An asset protection trust is a legal arrangement set up to protect the trust's contents from taxes, debtors, lawsuits, divorce, and even bankruptcy. A person who creates this type of trust seeks to safeguard the trust’s assets for the sake of the trust’s beneficiaries. A trust can be created for asset protection if it is a discretionary trust, which means its beneficiary’s benefit from the trust is not fixed. Instead, the person who manages the trust has the discretion to decide how much to pay to each of the beneficiaries and when to distribute.
Learning what a trust is can prove helpful in understanding how an asset protection trust works. Basically, a trust is a legal arrangement a grantor, a person who creates a trust, forms. He chooses a trustee, a person who takes over the control and management of the assets placed in the trust. The trustee manages the assets on behalf of the person or people who will benefit from the trust, not for the benefit of the grantor. A person who benefits from the trust is referred to as its beneficiary.

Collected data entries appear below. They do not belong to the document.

-- ==== Sys2Proof/Decode.lean ====
section
/-! DEFINITION. From bytes to instructions and back: the request packets of spec/30_encoding.md R96 to R106, the
controller's command bytes of R84 to R92 and the observer's reading of them (spec/20_memory.md R73), and the expander word of R80. -/

namespace Sys2Proof

/-! ## Bit fields -/

/-- `v[7:4]`: the high half of a byte (spec/30_encoding.md R83). -/
def highNibble (v : Byte) : Nibble := v.extractLsb' 4 4

/-- `v[3:0]`: the low half of a byte (R83). -/
def lowNibble (v : Byte) : Nibble := v.extractLsb' 0 4

/-- The expander word `n[3:0] ++ bl ++ en ++ 0 ++ rs` (spec/00_scope.md R10, R80); bit 1, read/write, is 0 (R81). -/
def xword (n : Nibble) (rs en bl : Bool) : Byte :=
  n ++ BitVec.ofBool bl ++ BitVec.ofBool en ++ 0#1 ++ BitVec.ofBool rs

/-- A byte from its bits, bit 7 first. -/
def byteOfBits (b7 b6 b5 b4 b3 b2 b1 b0 : Bool) : Byte :=
  BitVec.ofBool b7 ++ BitVec.ofBool b6 ++ BitVec.ofBool b5 ++ BitVec.ofBool b4 ++
    BitVec.ofBool b3 ++ BitVec.ofBool b2 ++ BitVec.ofBool b1 ++ BitVec.ofBool b0

/-! ## Request packets -/

/-- Why a packet is undecodable (R106). -/
inductive Reject where
  /-- The packet has no byte. -/
  | emptyPacket
  /-- Its first byte is no opcode of R100. -/
  | reservedOpcode (op : Byte)
  /-- Its marked length is not the one R99 gives. -/
  | wrongLength
  deriving DecidableEq, Repr

/-- What the request decoder answers: an instruction, or a rejection by name. -/
inductive Decoded where
  | ok (i : Instr)
  | reject (r : Reject)
  deriving DecidableEq, Repr

/-- The operations of the opcode map (R100). -/
inductive Opcode where
  | init | openSession | teardown | clear | home | clearLine | setCursor | setLine
  | display | cursor | blink | backlightSet | backlightGet | getDimensions
  | putChar | putString | createCustomChar
  deriving DecidableEq, Repr

/-- One row of the opcode map: the opcode byte under a mask. -/
structure OpcodeRow where
  mask  : Byte
  value : Byte
  op    : Opcode
  deriving DecidableEq, Repr

/-- The opcode map of R100; a mask of 0xFE leaves bit 0 to the value operand `v` (R101). -/
def opcodeMap : List OpcodeRow :=
  [⟨0xFF, 0x01, .init⟩, ⟨0xFF, 0x02, .openSession⟩, ⟨0xFF, 0x03, .teardown⟩,
   ⟨0xFF, 0x10, .clear⟩, ⟨0xFF, 0x11, .home⟩, ⟨0xFF, 0x12, .clearLine⟩,
   ⟨0xFF, 0x13, .setCursor⟩, ⟨0xFF, 0x14, .setLine⟩] ++
  [⟨0xFE, 0x20, .display⟩, ⟨0xFE, 0x22, .cursor⟩, ⟨0xFE, 0x24, .blink⟩,
   ⟨0xFE, 0x26, .backlightSet⟩, ⟨0xFF, 0x28, .backlightGet⟩, ⟨0xFF, 0x29, .getDimensions⟩,
   ⟨0xFF, 0x30, .putChar⟩, ⟨0xFF, 0x31, .putString⟩, ⟨0xFF, 0x40, .createCustomChar⟩]

/-- Does this row read this opcode byte? -/
def OpcodeRow.reads (row : OpcodeRow) (b : Byte) : Bool := b &&& row.mask == row.value

/-- The operation of an opcode byte; none for a reserved value (R106). -/
def opcodeOf (b : Byte) : Option Opcode := (opcodeMap.find? (·.reads b)).map (·.op)

/-- The operands behind an opcode, one byte each in the order of R100; none when there are not exactly as many as R99
asks for. `v` is bit 0 of the opcode (R101). -/
def readOperands (op : Opcode) (v : Bool) (rest : List Byte) : Option Instr :=
  match op, rest with
  | .init, [a, c, col, row] => some (.init a c col row)
  | .openSession, [a, c, col, row] => some (.openSession a c col row)
  | .teardown, [] => some .teardown
  | .clear, [] => some .clear
  | .home, [] => some .home
  | .clearLine, [line] => some (.clearLine line)
  | .setCursor, [column, row] => some (.setCursor column row)
  | .setLine, line :: len :: s => if s.length = len.toNat then some (.setLine line s) else none
  | .display, [] => some (.display v)
  | .cursor, [] => some (.cursor v)
  | .blink, [] => some (.blink v)
  | .backlightSet, [] => some (.backlightSet v)
  | .backlightGet, [] => some .backlightGet
  | .getDimensions, [] => some .getDimensions
  | .putChar, [ch] => some (.putChar ch)
  | .putString, len :: s => if s.length = len.toNat then some (.putString s) else none
  | .createCustomChar, slot :: pat => if pat.length = 8 then some (.createCustomChar slot pat) else none
  | _, _ => none

/-- The request decoder: total on any bytes, rejecting by name (R96 to R101, R106). -/
def decode (p : List Byte) : Decoded :=
  match p with
  | [] => .reject .emptyPacket
  | b :: rest =>
    match opcodeOf b with
    | none => .reject (.reservedOpcode b)
    | some op =>
      match readOperands op (b.getLsbD 0) rest with
      | some i => .ok i
      | none => .reject .wrongLength

/-- The length `L` of the packet these bytes begin (R99, R100): by the opcode alone, and by the length byte for the two
opcodes with a string, where a length byte that is not there counts as 0. None for a reserved opcode. -/
def packetLength (p : List Byte) : Option Nat :=
  (p.head?.bind opcodeOf).map fun op =>
    match op with
    | .init | .openSession => 5
    | .teardown | .clear | .home | .display | .cursor | .blink | .backlightSet | .backlightGet | .getDimensions => 1
    | .clearLine | .putChar => 2
    | .setCursor => 3
    | .setLine => 3 + (p.getD 2 0).toNat
    | .putString => 2 + (p.getD 1 0).toNat
    | .createCustomChar => 10

/-! ## Controller bytes -/

/-- A command as the controller reads it: by the highest set bit (spec/20_memory.md R73; general knowledge, G18). -/
inductive LcdCommand where
  | setDdram (a : Addr)
  | setCgram (a : BitVec 6)
  /-- bits 4 to 2: DL, N, F -/
  | function (f : BitVec 3)
  /-- cursor or display shift: never sent, its effect not modelled by R73 -/
  | shift
  /-- bits 2 to 0: D, C, B -/
  | display (d : BitVec 3)
  | entry (inc shift : Bool)
  | home
  | clear
  /-- the all-zero byte: never sent, its effect not modelled by R73 -/
  | zero
  deriving DecidableEq, Repr

/-- The controller's reading of a command byte (R73). -/
def decodeLcd (b : Byte) : LcdCommand :=
  if b.getLsbD 7 then .setDdram (b.extractLsb' 0 7)
  else if b.getLsbD 6 then .setCgram (b.extractLsb' 0 6)
  else if b.getLsbD 5 then .function (b.extractLsb' 2 3)
  else if b.getLsbD 4 then .shift
  else if b.getLsbD 3 then .display (b.extractLsb' 0 3)
  else if b.getLsbD 2 then .entry (b.getLsbD 1) (b.getLsbD 0)
  else if b.getLsbD 1 then .home
  else if b.getLsbD 0 then .clear
  else .zero

/-- A command byte as a row of the opcode table (R85 to R91): like the controller's reading, but the table gives
CMD_HOME, CMD_FUNCTION and CMD_SET_CGRAM low bits of 0. -/
def decodeLcdRow (b : Byte) : Option Instr :=
  match decodeLcd b with
  | .setDdram a => some (.cmdSetDdram a)
  | .setCgram a => if a.extractLsb' 0 3 = 0#3 then some (.cmdSetCgram (a.extractLsb' 3 3)) else none
  | .function f =>
    if b.extractLsb' 0 2 = 0#2 then some (.cmdFunction (f.getLsbD 2) (f.getLsbD 1) (f.getLsbD 0)) else none
  | .shift => none
  | .display d => some (.cmdDisplay (d.getLsbD 2) (d.getLsbD 1) (d.getLsbD 0))
  | .entry inc sh => some (.cmdEntry inc sh)
  | .home => if b = 0x02#8 then some .cmdHome else none
  | .clear => some .cmdClear
  | .zero => none

/-- An expander word as a row of the table: bit 1 must be 0 (R80, R81). -/
def decodeXwRow (w : Byte) : Option Instr :=
  if w.getLsbD 1 then none
  else some (.xw (highNibble w) (w.getLsbD 3) (w.getLsbD 2) (w.getLsbD 0))

/-! ## The formats of the opcode table -/

/-- The formats the rows of the opcode table have. -/
inductive Format where
  /-- a request packet -/
  | req
  /-- a controller command byte -/
  | lcd
  /-- a controller data byte -/
  | lcdData
  /-- a raw nibble, in the low half of a byte -/
  | nibble
  /-- one expander word -/
  | xw
  /-- one expander word with only the backlight bit -/
  | raw
  /-- two expander words, enable high then low -/
  | xwPair
  deriving DecidableEq, Repr

/-- The format of each instruction's row. -/
def formatOf : Instr → Format
  | .init _ _ _ _ | .openSession _ _ _ _ | .teardown | .clear | .home | .clearLine _ | .setCursor _ _ | .setLine _ _
  | .display _ | .cursor _ | .blink _ | .backlightSet _ | .backlightGet | .getDimensions | .putChar _ | .putString _
  | .createCustomChar _ _ | .formattedWrite _ => .req
  | .cmdClear | .cmdHome | .cmdEntry _ _ | .cmdDisplay _ _ _ | .cmdFunction _ _ _ | .cmdSetCgram _ | .cmdSetDdram _ => .lcd
  | .nib8Bit | .nib4Bit => .nibble
  | .data _ => .lcdData
  | .xw _ _ _ _ => .xw
  | .raw => .raw
  | .nib _ _ => .xwPair

/-- Reading the words of a row in its format; the same bits can stand for different rows in different formats. -/
def decodeAs (f : Format) (p : List Byte) : Option Instr :=
  match f, p with
  | .req, p =>
    match decode p with
    | .ok i => some i
    | .reject _ => none
  | .lcd, [b] => decodeLcdRow b
  | .lcdData, [b] => some (.data b)
  | .nibble, [b] => if b = 0x03#8 then some .nib8Bit else if b = 0x02#8 then some .nib4Bit else none
  | .xw, [w] => decodeXwRow w
  | .raw, [w] => if w &&& 0xF7#8 = 0#8 then some .raw else none
  | .xwPair, [w1, w2] =>
    if w2.getLsbD 1 || w2.getLsbD 2 then none
    else if w1 = w2 ||| Config.XW_EN then some (.nib (highNibble w2) (w2.getLsbD 0)) else none
  | _, _ => none

/-! ## The encoder -/

/-- What FORMATTED_WRITE sends of its rendered text: at most `FMT_CAP - 1` characters (spec/44_text_ops.md R194). -/
def cutText (text : List Byte) : List Byte := text.take (Config.FMT_CAP - 1)

/-- A count as a length byte (R98). -/
def lenByte (s : List Byte) : Byte := BitVec.ofNat 8 s.length

/-- An opcode with its value operand in bit 0 (R101). -/
def valueOp (base : Byte) (v : Bool) : Byte := base ||| (BitVec.ofBool v).setWidth 8

/-- The words of an instruction (R80, R85 to R92, R100), with `bl` for the register `backlight_on`, which RAW and NIB
put into theirs. A raw nibble stands in the low half of a byte. -/
def encodeWith (bl : Bool) : Instr → List Byte
  | .init a c col row => [0x01, a, c, col, row]
  | .openSession a c col row => [0x02, a, c, col, row]
  | .teardown => [0x03]
  | .clear => [0x10]
  | .home => [0x11]
  | .clearLine line => [0x12, line]
  | .setCursor column row => [0x13, column, row]
  | .setLine line s => 0x14 :: line :: lenByte s :: s
  | .display v => [valueOp 0x20 v]
  | .cursor v => [valueOp 0x22 v]
  | .blink v => [valueOp 0x24 v]
  | .backlightSet v => [valueOp 0x26 v]
  | .backlightGet => [0x28]
  | .getDimensions => [0x29]
  | .putChar ch => [0x30, ch]
  | .putString s => 0x31 :: lenByte s :: s
  | .createCustomChar slot pat => 0x40 :: slot :: pat
  | .formattedWrite t => 0x31 :: lenByte (cutText t) :: cutText t
  | .cmdClear => [Config.CMD_CLEAR]
  | .cmdHome => [Config.CMD_HOME]
  | .cmdEntry inc sh => [byteOfBits false false false false false true inc sh]
  | .cmdDisplay d c b => [byteOfBits false false false false true d c b]
  | .cmdFunction dl n f => [byteOfBits false false true dl n f false false]
  | .cmdSetCgram slot => [Config.CMD_SET_CGRAM ||| (slot.setWidth 8 <<< 3)]
  | .cmdSetDdram a => [Config.CMD_SET_DDRAM ||| a.setWidth 8]
  | .nib8Bit => [Config.NIB_8BIT.setWidth 8]
  | .nib4Bit => [Config.NIB_4BIT.setWidth 8]
  | .data v => [v]
  | .xw n b en rs => [xword n rs en b]
  | .raw => [xword 0 false false bl]
  | .nib n rs => [xword n rs true bl, xword n rs false bl]

/-- The words of an instruction, with the backlight bit 0 where the register fills it. -/
def encode (i : Instr) : List Byte := encodeWith false i

/-! ## The opcode table's words -/

/-- The bytes of a table word, the first byte in bits 7..0, every bit above `nbits` 0, up to the longest packet (3 + 255 bytes). -/
def wordBytes (nbits w : Nat) : List Byte :=
  (List.range 258).map fun k => BitVec.ofNat 8 ((w % 2 ^ nbits) >>> (8 * k))

/-- The packet a table word begins: its bytes, and as many operand bytes of 0 as R99 asks for; a reserved opcode stands alone. -/
def tablePacket (nbits w : Nat) : List Byte :=
  (wordBytes nbits w).take ((packetLength (wordBytes nbits w)).getD 1)

/-- A byte the request port refuses, read as a micro-operation of the sequencer: a controller command, or else an expander word (log 24). -/
def decodeMicroByte (b : Byte) : Option Instr :=
  match decodeLcdRow b with
  | some i => some i
  | none => decodeXwRow b

/-- The instruction the decoder reads from a table word: a request where the request decoder accepts it, else a micro-operation (log 24). -/
def decodeTableWord (nbits w : Nat) : Option Instr :=
  match decode (tablePacket nbits w) with
  | .ok i => some i
  | .reject _ => decodeMicroByte (BitVec.ofNat 8 (w % 2 ^ nbits))

end Sys2Proof
end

Typically, an asset protection trust includes a spendthrift clause. This clause helps protect the trust not only from people and creditors who might try to seize its assets, but also from the irresponsibility of the beneficiary. The reason an asset protection trust may work so well is because neither the grantor nor the beneficiary owns the assets. The trust becomes a legal entity and technically owns the assets.
A spendthrift clause allows a trustee to decide when and how much of a trust’s assets a beneficiary can use. For example, a beneficiary may be known for compulsive gambling, so a grantor may have a spendthrift clause included in his trust. This means the beneficiary cannot simply use the trust’s assets to support his gambling habits. Instead, he would have to use whatever income the trustee provided for him. If he spent that amount irresponsibly, he would not be able to receive additional income from the trust without the trustee’s permission.
A grantor who sets up an asset protection trust can also shield the trust’s assets in the event of bad business deals, accidents, and even bad marriages. If a beneficiary starts a business and fails to pay his business debts, for example, his creditors cannot seize any of the trust’s assets to recoup their money. Likewise, the assets of such a trust are often invulnerable to divorce. The beneficiary of an asset protection trust cannot lose any of the trust’s assets in a divorce proceeding. Any asset that has been distributed to a beneficiary receives no such protection, however, as it is no longer part of the trust.